Within the data below, copy each line where the string "types" is found.
☆ ☆ ☆ ☆ ☆
-- ==== Sys2Proof/WellFormed.lean ====
section
/-! DEFINITION. Well-formed commands: the bounds of operands that their types do not carry. A command beyond them is none that
the outside can send; its meaning leaves the device unchanged, or takes what the bounds leave of it. -/

namespace Sys2Proof

/-- `n` bytes from `off` on lie within one 4 KiB page, as PCIe asks of a request. -/
def inPage (off n : Nat) : Bool := 0 < n && off % 4096 + n ≤ 4096

/-- The payload of an EMP message fits its 4,096 bytes with the header of 8 (R366, R373). -/
def Emp.wf (m : Emp) : Bool := m.payload.length ≤ 4088

/-- The bounds of a command's operands. Every command not named has operands of types that carry their bounds. -/
def Instr.wf : Instr → Bool
  | .bar0Read _ off n => inPage off.toNat n
  | .bar0Write _ off bs => inPage off.toNat bs.length
  | .resultSlotRead _ _ _ off n => 0 < n.toNat && off.toNat + n.toNat ≤ 64
  | .pcieMemoryRead _ r => inPage r.off.toNat r.len.toNat
  | .pcieMemoryWrite _ off bs => inPage off.toNat bs.length
  | .throttleStep tj => tj.length == 11
  | .shutterInEdge delay => 40 ≤ delay && delay ≤ 200
  | .debugMemoryAccess wr _ n bs => if wr then bs.length == n.toNat else bs.isEmpty
  | .mctpPacket _ bs => 4 < bs.length
  | .getInfo m | .cspRead m | .sysReset m | .safelight m | .timeCfg m | .timeGet m | .event m | .eventAck m | .imgData m
  | .imgEnd m | .slotRead m | .slotOff m | .extend m | .sigchk m | .logRead m | .dbgChal m | .dbgAuth m | .dbgRevoke m
  | .dbgCsp m | .memRead m | .memWrite m | .imgWrite m | .bootCommit m | .ckpt m | .ckptRestore m | .ideKey m | .doePkt m
  | .fmMsg m | .fmPeer m => m.wf
  | .selftest m _ => m.wf
  | _ => true

end Sys2Proof
end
☆ ☆ ☆ ☆ ☆
* _Your response_:
/-! DEFINITION. Well-formed commands: the bounds of operands that their types do not carry. A command beyond them is none that
/-- The bounds of a command's operands. Every command not named has operands of types that carry their bounds. -/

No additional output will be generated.